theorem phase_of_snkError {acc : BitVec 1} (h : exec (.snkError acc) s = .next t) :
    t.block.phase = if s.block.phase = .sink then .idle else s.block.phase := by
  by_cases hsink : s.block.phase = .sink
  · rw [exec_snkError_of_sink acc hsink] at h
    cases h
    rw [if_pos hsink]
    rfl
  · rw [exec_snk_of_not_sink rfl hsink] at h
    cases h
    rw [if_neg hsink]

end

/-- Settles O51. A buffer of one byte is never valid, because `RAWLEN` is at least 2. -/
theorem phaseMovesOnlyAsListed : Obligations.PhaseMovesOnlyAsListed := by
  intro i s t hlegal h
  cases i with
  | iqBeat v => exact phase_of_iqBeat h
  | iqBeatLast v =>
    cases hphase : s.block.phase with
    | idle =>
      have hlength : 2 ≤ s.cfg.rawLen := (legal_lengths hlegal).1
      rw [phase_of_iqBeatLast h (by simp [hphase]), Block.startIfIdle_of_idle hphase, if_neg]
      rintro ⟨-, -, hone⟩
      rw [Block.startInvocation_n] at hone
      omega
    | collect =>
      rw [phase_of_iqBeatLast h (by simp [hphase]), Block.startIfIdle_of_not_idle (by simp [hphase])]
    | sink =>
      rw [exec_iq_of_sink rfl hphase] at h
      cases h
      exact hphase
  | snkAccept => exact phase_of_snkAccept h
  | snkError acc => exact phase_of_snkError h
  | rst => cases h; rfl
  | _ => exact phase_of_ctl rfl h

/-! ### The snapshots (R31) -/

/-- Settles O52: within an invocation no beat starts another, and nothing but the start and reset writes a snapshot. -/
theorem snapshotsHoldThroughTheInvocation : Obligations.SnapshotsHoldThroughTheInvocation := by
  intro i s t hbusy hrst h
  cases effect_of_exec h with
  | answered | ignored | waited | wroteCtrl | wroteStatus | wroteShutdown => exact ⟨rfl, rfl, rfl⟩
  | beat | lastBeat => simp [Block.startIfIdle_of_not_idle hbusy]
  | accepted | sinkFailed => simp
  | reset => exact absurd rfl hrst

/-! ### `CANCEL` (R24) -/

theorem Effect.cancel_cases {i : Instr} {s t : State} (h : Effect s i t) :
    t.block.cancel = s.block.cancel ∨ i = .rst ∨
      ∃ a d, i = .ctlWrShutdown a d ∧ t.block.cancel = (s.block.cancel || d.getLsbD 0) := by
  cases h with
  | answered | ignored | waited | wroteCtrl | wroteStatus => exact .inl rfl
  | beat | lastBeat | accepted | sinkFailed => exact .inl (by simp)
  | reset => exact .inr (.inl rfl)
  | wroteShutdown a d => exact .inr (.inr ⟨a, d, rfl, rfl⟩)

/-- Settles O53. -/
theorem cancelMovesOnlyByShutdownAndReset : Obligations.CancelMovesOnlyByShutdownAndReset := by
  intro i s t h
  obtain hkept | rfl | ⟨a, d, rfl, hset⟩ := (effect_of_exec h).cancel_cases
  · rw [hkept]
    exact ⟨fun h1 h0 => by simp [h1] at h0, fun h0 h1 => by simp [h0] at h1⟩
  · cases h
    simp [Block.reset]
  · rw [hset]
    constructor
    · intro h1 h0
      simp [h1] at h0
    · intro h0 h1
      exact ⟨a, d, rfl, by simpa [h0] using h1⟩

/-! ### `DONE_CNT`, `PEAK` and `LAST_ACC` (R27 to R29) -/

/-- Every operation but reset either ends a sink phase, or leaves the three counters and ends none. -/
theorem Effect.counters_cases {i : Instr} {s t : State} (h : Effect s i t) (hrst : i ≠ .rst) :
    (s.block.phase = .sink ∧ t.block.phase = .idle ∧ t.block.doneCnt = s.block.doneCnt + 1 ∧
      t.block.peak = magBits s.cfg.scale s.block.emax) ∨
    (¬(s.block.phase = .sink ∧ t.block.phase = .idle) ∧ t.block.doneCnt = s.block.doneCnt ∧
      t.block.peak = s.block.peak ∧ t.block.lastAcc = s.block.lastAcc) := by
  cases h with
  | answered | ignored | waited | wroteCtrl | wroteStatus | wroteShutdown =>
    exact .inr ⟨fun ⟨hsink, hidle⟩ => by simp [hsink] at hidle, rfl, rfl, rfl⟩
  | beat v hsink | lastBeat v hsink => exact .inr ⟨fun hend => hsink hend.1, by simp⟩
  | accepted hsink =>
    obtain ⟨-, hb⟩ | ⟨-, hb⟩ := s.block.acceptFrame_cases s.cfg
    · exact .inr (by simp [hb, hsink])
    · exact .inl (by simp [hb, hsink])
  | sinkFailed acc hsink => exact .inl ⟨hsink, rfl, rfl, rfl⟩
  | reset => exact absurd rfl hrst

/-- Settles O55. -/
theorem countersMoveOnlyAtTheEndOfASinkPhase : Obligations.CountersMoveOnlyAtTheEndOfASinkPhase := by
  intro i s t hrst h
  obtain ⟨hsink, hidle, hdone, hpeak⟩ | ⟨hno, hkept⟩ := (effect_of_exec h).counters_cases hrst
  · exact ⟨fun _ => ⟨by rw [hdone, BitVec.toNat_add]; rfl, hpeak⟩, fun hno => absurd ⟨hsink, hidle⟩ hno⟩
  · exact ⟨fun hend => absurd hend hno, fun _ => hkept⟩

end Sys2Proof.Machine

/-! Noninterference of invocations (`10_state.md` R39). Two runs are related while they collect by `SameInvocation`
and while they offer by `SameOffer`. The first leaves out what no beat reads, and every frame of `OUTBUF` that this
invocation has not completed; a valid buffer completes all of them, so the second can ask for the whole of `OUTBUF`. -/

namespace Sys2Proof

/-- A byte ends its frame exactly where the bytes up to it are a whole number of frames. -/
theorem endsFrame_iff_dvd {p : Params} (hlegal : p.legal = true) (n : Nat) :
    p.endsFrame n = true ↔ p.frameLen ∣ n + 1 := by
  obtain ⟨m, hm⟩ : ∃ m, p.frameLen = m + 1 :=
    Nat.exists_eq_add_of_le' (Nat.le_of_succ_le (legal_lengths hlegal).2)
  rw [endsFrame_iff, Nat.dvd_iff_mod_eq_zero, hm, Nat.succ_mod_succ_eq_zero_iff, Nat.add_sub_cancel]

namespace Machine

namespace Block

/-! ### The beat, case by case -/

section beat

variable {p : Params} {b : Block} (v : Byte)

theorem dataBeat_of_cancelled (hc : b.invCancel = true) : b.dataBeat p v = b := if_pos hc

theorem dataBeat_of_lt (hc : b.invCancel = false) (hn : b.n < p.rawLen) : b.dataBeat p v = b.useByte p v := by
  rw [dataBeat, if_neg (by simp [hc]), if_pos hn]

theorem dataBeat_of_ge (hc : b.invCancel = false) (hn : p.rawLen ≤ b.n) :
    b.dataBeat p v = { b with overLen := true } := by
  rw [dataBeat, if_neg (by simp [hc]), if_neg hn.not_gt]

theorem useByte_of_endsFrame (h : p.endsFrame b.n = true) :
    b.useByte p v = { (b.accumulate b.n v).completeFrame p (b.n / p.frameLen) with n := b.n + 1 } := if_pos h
...
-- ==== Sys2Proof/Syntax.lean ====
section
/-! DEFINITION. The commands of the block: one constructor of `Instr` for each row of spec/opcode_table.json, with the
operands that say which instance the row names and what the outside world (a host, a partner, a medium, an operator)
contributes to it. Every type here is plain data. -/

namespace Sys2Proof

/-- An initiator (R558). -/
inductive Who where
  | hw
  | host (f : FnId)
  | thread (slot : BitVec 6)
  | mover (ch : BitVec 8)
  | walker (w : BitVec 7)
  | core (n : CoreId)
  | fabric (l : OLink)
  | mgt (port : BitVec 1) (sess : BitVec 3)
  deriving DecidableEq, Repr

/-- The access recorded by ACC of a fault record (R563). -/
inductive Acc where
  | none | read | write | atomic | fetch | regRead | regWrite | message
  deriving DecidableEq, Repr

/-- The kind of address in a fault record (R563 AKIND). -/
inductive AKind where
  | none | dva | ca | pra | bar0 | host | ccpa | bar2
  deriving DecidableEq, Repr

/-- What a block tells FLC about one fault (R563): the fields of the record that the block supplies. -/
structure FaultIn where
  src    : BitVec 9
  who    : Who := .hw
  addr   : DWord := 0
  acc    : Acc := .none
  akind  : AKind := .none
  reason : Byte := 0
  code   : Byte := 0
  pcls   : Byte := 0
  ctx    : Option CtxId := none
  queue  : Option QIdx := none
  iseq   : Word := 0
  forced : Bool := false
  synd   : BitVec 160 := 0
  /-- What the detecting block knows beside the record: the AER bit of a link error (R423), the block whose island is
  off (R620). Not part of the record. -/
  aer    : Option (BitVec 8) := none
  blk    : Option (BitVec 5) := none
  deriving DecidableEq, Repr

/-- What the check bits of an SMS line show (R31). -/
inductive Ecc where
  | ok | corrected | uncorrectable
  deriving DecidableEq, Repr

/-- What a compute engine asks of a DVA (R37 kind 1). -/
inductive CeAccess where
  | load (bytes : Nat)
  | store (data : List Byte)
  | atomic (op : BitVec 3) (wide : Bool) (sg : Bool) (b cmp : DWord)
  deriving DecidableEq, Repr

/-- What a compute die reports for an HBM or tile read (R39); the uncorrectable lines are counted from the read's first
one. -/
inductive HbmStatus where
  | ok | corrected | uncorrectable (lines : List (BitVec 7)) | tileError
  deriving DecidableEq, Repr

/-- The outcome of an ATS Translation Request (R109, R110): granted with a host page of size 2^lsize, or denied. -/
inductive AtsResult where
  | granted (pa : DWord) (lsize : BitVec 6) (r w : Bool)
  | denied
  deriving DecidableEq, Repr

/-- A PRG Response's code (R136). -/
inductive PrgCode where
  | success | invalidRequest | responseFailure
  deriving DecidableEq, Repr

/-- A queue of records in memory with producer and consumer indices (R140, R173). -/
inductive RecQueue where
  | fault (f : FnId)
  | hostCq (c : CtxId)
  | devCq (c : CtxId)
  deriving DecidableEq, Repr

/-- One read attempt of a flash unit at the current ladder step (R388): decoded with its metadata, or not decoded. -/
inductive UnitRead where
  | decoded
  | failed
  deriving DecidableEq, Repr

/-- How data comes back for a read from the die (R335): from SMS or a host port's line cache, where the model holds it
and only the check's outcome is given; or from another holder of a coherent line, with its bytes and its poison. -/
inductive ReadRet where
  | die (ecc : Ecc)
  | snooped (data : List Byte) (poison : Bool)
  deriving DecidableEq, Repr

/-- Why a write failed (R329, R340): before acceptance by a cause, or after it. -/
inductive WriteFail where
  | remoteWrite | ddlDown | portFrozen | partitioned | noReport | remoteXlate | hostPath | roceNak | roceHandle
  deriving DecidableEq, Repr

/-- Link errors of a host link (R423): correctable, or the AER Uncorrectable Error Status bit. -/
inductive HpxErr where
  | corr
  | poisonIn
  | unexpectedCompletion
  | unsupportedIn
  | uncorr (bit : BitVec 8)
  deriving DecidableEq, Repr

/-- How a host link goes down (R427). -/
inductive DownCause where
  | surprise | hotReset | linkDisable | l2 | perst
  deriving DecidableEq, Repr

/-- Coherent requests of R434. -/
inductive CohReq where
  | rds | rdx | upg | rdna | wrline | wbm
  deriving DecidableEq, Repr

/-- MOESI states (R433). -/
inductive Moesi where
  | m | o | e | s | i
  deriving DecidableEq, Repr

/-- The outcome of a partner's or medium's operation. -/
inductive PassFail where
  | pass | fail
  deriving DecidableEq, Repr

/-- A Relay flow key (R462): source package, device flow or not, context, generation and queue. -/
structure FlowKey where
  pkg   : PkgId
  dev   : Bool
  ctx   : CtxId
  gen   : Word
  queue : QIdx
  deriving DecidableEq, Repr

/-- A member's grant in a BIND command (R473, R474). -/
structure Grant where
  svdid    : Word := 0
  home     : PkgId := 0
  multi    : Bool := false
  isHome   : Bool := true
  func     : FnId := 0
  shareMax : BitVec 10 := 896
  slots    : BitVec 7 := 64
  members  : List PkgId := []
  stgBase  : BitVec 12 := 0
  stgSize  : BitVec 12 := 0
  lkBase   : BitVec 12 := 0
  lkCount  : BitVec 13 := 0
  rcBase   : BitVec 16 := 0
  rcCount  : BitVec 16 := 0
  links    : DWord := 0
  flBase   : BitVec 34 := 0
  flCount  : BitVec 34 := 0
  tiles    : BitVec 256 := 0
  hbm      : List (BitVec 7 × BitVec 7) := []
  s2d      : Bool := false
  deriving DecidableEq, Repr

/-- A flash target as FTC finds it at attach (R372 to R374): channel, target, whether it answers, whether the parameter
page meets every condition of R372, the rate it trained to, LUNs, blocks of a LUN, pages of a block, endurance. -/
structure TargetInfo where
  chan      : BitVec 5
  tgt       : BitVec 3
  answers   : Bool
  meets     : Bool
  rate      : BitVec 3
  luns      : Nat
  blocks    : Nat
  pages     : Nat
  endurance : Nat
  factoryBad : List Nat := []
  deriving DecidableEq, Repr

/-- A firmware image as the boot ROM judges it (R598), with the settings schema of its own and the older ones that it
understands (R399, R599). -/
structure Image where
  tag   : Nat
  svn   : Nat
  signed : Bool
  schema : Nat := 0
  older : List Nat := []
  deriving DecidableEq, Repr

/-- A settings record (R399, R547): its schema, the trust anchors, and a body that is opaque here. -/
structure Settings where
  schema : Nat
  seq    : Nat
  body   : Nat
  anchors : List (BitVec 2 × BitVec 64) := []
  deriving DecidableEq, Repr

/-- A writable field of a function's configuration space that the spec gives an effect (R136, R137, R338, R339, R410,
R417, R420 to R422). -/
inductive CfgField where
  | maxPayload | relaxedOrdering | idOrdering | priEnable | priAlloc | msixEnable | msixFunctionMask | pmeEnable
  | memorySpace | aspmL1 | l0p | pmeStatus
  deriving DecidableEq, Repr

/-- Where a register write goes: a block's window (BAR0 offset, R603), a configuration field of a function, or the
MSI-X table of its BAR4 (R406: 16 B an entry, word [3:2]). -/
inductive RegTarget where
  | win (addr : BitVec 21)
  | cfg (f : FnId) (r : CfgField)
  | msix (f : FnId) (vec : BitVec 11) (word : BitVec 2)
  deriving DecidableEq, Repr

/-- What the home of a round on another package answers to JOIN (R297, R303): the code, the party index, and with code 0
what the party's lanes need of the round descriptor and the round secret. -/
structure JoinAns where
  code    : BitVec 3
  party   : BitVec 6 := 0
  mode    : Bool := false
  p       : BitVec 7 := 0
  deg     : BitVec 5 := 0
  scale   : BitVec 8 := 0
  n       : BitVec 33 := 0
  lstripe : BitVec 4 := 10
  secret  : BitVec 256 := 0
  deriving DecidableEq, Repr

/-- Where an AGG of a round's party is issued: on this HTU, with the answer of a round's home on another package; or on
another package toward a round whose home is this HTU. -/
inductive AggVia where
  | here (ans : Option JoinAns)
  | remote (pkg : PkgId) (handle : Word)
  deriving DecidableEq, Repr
--
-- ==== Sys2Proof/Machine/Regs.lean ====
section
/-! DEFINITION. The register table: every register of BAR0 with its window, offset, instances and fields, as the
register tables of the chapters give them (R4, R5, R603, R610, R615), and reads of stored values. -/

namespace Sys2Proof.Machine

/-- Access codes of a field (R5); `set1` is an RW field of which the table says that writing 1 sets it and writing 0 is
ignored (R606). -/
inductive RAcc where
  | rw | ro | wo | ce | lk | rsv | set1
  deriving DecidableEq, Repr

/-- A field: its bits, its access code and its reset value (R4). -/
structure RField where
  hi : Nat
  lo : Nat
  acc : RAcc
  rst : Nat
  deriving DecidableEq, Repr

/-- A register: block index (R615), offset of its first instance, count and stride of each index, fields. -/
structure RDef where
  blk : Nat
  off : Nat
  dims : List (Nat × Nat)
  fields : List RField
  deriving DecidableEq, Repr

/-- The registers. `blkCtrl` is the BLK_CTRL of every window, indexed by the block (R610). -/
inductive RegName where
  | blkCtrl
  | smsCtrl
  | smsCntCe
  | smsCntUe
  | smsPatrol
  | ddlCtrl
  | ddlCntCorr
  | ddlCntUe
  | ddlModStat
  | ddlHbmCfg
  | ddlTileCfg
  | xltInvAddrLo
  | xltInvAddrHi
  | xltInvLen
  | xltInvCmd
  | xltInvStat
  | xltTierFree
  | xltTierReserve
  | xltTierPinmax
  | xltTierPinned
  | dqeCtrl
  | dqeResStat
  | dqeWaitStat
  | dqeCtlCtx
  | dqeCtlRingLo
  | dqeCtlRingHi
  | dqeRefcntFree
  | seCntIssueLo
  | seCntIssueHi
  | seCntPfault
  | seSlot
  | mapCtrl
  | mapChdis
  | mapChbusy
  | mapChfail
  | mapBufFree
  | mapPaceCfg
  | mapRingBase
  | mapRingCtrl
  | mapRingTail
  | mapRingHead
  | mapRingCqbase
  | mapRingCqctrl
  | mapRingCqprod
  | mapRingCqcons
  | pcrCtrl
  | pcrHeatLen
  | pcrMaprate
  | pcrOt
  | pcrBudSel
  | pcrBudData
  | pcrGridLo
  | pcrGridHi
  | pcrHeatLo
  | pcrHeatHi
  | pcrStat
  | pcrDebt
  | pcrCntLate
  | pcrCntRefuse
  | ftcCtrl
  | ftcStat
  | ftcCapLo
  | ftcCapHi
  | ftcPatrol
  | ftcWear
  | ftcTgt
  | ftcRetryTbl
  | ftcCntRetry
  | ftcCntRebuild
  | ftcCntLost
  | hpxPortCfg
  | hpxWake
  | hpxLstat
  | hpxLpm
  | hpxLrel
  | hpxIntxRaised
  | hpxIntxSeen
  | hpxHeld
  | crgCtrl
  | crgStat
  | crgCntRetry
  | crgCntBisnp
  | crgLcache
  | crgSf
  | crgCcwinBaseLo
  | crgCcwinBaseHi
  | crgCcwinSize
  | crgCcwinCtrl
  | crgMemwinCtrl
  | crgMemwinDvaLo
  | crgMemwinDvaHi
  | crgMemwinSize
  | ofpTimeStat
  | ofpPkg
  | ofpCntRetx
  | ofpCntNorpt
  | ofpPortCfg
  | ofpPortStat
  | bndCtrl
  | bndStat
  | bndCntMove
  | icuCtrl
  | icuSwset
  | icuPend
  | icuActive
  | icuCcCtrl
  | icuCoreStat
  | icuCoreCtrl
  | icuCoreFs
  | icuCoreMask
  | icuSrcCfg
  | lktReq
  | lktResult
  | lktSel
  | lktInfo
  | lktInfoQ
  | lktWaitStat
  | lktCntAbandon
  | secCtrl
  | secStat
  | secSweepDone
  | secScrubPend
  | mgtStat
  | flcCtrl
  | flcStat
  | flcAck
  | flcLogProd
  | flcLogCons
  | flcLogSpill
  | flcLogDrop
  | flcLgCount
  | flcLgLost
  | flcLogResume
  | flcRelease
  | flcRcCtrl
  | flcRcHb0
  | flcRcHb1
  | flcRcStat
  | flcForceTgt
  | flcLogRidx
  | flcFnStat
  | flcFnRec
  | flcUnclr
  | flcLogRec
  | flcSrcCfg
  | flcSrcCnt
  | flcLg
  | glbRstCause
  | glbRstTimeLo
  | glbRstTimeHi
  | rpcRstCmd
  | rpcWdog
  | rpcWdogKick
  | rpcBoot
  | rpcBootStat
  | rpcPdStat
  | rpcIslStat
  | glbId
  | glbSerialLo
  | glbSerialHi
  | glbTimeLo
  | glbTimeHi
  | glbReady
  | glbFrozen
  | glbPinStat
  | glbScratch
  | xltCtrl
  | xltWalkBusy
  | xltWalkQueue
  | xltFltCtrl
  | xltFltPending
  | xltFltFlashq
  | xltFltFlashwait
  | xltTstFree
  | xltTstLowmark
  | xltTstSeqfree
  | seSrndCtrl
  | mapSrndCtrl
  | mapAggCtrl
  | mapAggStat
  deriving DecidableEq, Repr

__Task goal__.
Copy out each line of the data above, exactly, if it lies between the line holding "exec (.snkError acc)" and the line holding "cases effect_of_exec h with", inclusive; copy no other line.

__Task output__.
theorem phase_of_snkError {acc : BitVec 1} (h : exec (.snkError acc) s = .next t) :
    t.block.phase = if s.block.phase = .sink then .idle else s.block.phase := by
  by_cases hsink : s.block.phase = .sink
  · rw [exec_snkError_of_sink acc hsink] at h
    cases h
    rw [if_pos hsink]
    rfl
  · rw [exec_snk_of_not_sink rfl hsink] at h
    cases h
    rw [if_neg hsink]

end

/-- Settles O51. A buffer of one byte is never valid, because `RAWLEN` is at least 2. -/
theorem phaseMovesOnlyAsListed : Obligations.PhaseMovesOnlyAsListed := by
  intro i s t hlegal h
  cases i with
  | iqBeat v => exact phase_of_iqBeat h
  | iqBeatLast v =>
    cases hphase : s.block.phase with
    | idle =>
      have hlength : 2 ≤ s.cfg.rawLen := (legal_lengths hlegal).1
      rw [phase_of_iqBeatLast h (by simp [hphase]), Block.startIfIdle_of_idle hphase, if_neg]
      rintro ⟨-, -, hone⟩
      rw [Block.startInvocation_n] at hone
      omega
    | collect =>
      rw [phase_of_iqBeatLast h (by simp [hphase]), Block.startIfIdle_of_not_idle (by simp [hphase])]
    | sink =>
      rw [exec_iq_of_sink rfl hphase] at h
      cases h
      exact hphase
  | snkAccept => exact phase_of_snkAccept h
  | snkError acc => exact phase_of_snkError h
  | rst => cases h; rfl
  | _ => exact phase_of_ctl rfl h

/-! ### The snapshots (R31) -/

/-- Settles O52: within an invocation no beat starts another, and nothing but the start and reset writes a snapshot. -/
theorem snapshotsHoldThroughTheInvocation : Obligations.SnapshotsHoldThroughTheInvocation := by
  intro i s t hbusy hrst h
  cases effect_of_exec h with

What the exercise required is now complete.